[DATASET]
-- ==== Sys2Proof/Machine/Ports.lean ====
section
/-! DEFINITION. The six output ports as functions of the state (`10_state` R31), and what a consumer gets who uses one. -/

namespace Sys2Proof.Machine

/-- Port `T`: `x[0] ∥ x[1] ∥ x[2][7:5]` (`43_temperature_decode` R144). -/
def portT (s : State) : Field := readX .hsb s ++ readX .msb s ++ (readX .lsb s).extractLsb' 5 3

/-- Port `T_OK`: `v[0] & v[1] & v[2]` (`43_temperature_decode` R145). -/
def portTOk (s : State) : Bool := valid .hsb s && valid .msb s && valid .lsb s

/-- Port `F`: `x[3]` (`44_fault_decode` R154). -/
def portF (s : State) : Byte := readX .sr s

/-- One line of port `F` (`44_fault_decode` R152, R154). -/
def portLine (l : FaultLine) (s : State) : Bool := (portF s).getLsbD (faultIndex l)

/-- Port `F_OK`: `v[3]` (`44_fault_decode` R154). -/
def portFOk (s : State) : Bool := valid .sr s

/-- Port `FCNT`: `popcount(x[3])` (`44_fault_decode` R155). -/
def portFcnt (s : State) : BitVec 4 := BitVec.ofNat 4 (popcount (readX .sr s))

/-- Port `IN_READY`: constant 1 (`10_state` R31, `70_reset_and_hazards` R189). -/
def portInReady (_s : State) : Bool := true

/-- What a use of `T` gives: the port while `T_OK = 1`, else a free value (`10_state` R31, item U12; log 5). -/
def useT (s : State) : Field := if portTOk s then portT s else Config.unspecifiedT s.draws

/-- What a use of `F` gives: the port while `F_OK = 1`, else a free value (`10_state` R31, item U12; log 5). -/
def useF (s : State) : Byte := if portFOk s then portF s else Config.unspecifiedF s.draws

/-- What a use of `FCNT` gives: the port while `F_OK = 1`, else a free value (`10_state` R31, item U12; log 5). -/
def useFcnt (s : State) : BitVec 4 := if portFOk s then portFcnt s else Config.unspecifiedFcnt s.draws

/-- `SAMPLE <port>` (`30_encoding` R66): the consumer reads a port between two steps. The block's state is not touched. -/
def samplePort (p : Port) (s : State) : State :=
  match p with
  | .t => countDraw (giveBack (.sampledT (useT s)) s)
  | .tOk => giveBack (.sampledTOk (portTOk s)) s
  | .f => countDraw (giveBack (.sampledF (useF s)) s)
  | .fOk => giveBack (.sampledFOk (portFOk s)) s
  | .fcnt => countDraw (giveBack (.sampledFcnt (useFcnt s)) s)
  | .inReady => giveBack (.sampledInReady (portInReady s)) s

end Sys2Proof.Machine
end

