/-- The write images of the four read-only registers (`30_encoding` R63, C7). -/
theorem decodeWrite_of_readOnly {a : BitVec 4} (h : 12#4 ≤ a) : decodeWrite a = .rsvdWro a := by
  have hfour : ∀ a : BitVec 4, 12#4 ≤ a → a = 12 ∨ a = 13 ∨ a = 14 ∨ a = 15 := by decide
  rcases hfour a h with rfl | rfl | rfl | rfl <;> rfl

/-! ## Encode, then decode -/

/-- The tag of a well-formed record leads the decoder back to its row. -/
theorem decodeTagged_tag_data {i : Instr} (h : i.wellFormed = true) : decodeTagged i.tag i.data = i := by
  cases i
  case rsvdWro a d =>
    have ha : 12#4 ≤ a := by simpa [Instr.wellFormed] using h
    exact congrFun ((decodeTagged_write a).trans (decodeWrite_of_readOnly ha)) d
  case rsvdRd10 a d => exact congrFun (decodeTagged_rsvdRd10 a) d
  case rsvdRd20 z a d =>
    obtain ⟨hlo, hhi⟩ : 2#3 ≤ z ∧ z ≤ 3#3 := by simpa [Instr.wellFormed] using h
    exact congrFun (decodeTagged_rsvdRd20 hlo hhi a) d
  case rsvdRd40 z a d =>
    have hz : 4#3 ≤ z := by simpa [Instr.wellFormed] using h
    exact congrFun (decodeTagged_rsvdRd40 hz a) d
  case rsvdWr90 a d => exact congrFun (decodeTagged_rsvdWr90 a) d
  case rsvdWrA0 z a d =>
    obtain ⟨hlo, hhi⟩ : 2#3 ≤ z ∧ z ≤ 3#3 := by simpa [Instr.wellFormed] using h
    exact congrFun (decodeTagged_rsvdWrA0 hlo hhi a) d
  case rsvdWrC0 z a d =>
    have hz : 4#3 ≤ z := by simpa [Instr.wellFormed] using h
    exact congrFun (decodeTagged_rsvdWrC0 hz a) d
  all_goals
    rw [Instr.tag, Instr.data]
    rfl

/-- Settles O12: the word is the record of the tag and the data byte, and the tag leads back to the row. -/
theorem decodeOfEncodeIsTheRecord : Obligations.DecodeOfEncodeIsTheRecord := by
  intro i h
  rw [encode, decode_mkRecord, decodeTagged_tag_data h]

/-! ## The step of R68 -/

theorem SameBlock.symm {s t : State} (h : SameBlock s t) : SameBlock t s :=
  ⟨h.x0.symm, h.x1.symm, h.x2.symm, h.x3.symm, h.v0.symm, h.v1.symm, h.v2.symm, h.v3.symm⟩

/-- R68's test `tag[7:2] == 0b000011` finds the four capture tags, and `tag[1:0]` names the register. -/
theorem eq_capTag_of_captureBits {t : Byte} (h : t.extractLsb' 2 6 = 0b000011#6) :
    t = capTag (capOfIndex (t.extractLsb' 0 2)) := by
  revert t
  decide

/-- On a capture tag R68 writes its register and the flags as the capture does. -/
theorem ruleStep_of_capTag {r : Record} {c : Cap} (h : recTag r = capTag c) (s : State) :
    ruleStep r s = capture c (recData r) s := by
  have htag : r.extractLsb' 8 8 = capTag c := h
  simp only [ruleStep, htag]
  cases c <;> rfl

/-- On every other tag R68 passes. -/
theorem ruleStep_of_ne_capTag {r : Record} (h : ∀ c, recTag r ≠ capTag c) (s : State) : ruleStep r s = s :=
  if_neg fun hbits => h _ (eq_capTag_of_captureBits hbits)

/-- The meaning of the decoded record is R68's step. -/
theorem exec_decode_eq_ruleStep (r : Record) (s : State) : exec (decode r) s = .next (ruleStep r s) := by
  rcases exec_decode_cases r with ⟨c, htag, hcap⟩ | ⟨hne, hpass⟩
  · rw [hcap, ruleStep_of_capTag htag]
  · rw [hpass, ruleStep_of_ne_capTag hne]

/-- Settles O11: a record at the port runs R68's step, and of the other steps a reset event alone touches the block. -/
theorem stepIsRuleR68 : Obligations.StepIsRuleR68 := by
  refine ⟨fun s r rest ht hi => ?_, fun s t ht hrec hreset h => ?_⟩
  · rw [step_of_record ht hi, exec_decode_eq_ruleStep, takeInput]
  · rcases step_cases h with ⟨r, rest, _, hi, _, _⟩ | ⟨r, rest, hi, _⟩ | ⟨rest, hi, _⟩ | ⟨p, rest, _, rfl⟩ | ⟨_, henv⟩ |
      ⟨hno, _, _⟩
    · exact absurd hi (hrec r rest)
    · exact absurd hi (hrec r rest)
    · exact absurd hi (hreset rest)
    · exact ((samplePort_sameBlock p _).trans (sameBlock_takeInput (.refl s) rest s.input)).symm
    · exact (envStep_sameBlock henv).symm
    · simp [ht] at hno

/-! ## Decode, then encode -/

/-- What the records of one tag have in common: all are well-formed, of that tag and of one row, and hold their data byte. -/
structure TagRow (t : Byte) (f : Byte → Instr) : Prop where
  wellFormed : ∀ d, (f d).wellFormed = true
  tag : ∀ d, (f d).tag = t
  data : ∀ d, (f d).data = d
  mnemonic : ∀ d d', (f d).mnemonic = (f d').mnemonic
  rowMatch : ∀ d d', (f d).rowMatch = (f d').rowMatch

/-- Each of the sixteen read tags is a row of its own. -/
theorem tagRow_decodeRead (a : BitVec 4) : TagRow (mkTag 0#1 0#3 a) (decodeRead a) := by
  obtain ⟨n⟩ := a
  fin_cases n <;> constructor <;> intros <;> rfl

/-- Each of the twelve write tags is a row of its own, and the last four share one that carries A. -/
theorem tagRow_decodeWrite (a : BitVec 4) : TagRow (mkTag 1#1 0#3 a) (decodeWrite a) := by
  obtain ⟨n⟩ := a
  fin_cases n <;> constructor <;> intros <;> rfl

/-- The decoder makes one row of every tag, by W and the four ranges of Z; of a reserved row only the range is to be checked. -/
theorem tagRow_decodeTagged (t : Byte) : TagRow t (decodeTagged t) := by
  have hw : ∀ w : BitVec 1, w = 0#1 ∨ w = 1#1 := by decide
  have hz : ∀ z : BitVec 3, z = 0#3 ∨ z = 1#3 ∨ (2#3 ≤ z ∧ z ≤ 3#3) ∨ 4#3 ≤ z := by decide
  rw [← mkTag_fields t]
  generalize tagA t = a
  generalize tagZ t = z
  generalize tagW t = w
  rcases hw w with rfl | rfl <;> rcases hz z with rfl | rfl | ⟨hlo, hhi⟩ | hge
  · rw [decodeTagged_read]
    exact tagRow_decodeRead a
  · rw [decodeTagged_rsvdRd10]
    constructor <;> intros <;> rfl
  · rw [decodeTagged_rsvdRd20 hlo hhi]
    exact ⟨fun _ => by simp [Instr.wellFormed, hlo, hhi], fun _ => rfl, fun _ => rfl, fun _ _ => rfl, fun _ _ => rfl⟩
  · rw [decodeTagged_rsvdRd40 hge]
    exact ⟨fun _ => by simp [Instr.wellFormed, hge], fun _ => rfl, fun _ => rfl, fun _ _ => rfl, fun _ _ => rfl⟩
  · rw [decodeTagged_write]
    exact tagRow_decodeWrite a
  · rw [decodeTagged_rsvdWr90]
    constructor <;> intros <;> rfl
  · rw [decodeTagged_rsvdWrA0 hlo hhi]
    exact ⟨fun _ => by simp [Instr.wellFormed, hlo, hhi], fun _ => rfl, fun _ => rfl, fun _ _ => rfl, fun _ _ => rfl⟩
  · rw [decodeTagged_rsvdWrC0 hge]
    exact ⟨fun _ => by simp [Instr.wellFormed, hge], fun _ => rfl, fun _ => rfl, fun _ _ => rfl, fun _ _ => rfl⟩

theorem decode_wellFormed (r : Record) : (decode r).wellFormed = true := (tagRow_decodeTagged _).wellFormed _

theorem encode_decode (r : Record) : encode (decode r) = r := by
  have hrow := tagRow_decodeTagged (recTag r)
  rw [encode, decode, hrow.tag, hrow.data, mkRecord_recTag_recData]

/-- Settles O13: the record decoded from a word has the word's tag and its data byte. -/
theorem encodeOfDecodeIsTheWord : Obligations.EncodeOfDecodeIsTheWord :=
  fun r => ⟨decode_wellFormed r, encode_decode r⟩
[/DATASET]
[DATASET]
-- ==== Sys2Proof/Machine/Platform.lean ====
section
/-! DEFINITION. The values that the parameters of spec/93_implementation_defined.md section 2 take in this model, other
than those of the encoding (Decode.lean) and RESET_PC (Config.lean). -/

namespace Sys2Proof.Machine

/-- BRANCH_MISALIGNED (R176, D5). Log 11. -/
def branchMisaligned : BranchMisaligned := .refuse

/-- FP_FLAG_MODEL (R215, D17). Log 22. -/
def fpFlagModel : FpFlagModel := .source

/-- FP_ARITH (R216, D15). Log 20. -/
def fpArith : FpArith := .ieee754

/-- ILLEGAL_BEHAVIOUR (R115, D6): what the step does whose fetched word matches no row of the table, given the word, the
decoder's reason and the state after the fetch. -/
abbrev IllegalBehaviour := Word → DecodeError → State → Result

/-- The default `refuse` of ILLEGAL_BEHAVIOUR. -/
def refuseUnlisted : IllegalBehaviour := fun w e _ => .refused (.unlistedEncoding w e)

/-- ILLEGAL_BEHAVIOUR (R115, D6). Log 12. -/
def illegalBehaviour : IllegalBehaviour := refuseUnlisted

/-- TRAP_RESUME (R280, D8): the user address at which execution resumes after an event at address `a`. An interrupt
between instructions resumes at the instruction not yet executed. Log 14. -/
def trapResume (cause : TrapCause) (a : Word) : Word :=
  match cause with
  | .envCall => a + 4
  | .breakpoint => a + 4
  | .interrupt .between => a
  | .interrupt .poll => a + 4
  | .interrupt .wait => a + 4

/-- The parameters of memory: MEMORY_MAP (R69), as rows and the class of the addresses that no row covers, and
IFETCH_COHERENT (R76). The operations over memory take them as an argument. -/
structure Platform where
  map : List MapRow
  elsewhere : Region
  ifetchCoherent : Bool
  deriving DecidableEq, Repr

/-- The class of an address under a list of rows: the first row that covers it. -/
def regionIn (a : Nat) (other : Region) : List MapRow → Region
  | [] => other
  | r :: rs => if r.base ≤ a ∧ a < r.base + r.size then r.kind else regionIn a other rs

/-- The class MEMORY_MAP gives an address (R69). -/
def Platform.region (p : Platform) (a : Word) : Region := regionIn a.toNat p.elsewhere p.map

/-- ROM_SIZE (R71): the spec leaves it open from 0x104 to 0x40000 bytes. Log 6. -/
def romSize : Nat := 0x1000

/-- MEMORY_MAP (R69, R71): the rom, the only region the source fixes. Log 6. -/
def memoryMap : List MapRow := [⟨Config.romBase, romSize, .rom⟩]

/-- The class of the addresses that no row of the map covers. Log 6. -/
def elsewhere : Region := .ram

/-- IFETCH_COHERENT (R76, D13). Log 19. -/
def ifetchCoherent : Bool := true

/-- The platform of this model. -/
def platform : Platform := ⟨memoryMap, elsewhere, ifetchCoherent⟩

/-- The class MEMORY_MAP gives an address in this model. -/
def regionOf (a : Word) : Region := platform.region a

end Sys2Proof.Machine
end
[/DATASET]
DIRECTIONS FOR THIS TASK: Above are the records; from them, give again exactly the lines from the one containing "its data byte. -/" through the one containing "fun r => ⟨decode_wellFormed", both included.

ANSWER AREA:
/-- Settles O13: the record decoded from a word has the word's tag and its data byte. -/
theorem encodeOfDecodeIsTheWord : Obligations.EncodeOfDecodeIsTheWord :=
  fun r => ⟨decode_wellFormed r, encode_decode r⟩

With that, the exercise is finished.